**EXTRACTED DATA**.
-- ==== Sys2Proof/Machine/Recovery.lean ====
section
/-! DEFINITION. The reset ladder (R548 to R562): requests, fences, the reset steps, and the return of results. -/

namespace Sys2Proof.Machine

/-! ### Domains (R548, R559, R561) -/

/-- The contexts that a step at this domain resets: the context; those with a command in the engine's queue; those with a
core in the partition; every active one. -/
def State.resetCtxs (s : State) (code target : Nat) : List Nat :=
  match code with
  | 1 => [target]
  | 2 =>
    let y := s.engine (target / 8) (target % 8)
    (List.range 64).filter (fun n => y.queue.any (fun q => q.cmd.ctx == n) || y.flights.any (fun f => f.cmd.ctx == n))
  | 3 => (List.range 64).filter (fun n => s.ctxActive n && s.ctxState n != 6 &&
      (s.ctxCores n).any (fun c => (s.coresOf target).contains c))
  | _ => (List.range 64).filter s.ctxActive

/-- The cores that a step fences. -/
def State.resetCores (s : State) (code target : Nat) : List Nat :=
  match code with
  | 1 => []
  | 2 => [target / 8]
  | 3 => s.coresOf target
  | _ => List.range 24

/-- The clusters that a step fences. -/
def State.resetClusters (s : State) (code target : Nat) : List Nat :=
  match code with
  | 1 => []
  | 2 => []
  | 3 => s.clustersOf target
  | _ => List.range 6

/-- An executing command belongs to the domain: to one of its contexts, to its engine, or to one of its cores. -/
def State.inDomain (s : State) (code target core e : Nat) (f : Flight) : Bool :=
  (s.resetCtxs code target).contains f.cmd.ctx || (code == 2 && core * 8 + e == target) ||
    (decide (3 ≤ code) && (s.resetCores code target).contains core)

/-- A command of the domain executes somewhere. -/
def State.outstanding (s : State) (code target : Nat) : Bool :=
  anyBelow 24 (fun c => anyBelow 5 (fun e => (s.engine c e).flights.any (s.inDomain code target c e)))

/-- The groups a context feeds: its commands pop the ingress handle or push the egress handle (R554). -/
def State.groupsFed (s : State) (n : Nat) : List Nat :=
  match s.mapOf n with
  | none => []
  | some m => s.groupsInUse.filter (fun g =>
      m.progs.any (fun p => (p.cmds.flatMap (fun l => l)).any (fun c =>
        (match s.groupQueue g 5 with | some k => k.1 == p.core / 4 && (k.2 == c.inq || k.2 == c.freeq) | none => false) ||
          (match s.groupQueue g 7 with
           | some k => k.1 == p.core / 4 && (pushesOf c).any (fun q => q.1 == k.2)
           | none => false))))

/-! ### Requests (R33, R34, R550, R563, R564) -/

/-- Resets begun at a step and domain within the last `span` ns. -/
def State.recentSteps (s : State) (code target span : Nat) : Nat :=
  (s.stepLog.filter (fun r => r.1 == code && r.2.1 == target && decide (s.now < r.2.2 + span))).length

**EXERCISE INSTRUCTIONS**. What you return must be the lines above that run from the line with "[target / 8]" to the line with "(match s.groupQueue g 7 with", inclusive, each copied exactly.

**SOLUTION FOR THIS PROBLEM**.
  | 2 => [target / 8]
  | 3 => s.coresOf target
  | _ => List.range 24

/-- The clusters that a step fences. -/
def State.resetClusters (s : State) (code target : Nat) : List Nat :=
  match code with
  | 1 => []
  | 2 => []
  | 3 => s.clustersOf target
  | _ => List.range 6

/-- An executing command belongs to the domain: to one of its contexts, to its engine, or to one of its cores. -/
def State.inDomain (s : State) (code target core e : Nat) (f : Flight) : Bool :=
  (s.resetCtxs code target).contains f.cmd.ctx || (code == 2 && core * 8 + e == target) ||
    (decide (3 ≤ code) && (s.resetCores code target).contains core)

/-- A command of the domain executes somewhere. -/
def State.outstanding (s : State) (code target : Nat) : Bool :=
  anyBelow 24 (fun c => anyBelow 5 (fun e => (s.engine c e).flights.any (s.inDomain code target c e)))

/-- The groups a context feeds: its commands pop the ingress handle or push the egress handle (R554). -/
def State.groupsFed (s : State) (n : Nat) : List Nat :=
  match s.mapOf n with
  | none => []
  | some m => s.groupsInUse.filter (fun g =>
      m.progs.any (fun p => (p.cmds.flatMap (fun l => l)).any (fun c =>
        (match s.groupQueue g 5 with | some k => k.1 == p.core / 4 && (k.2 == c.inq || k.2 == c.freeq) | none => false) ||
          (match s.groupQueue g 7 with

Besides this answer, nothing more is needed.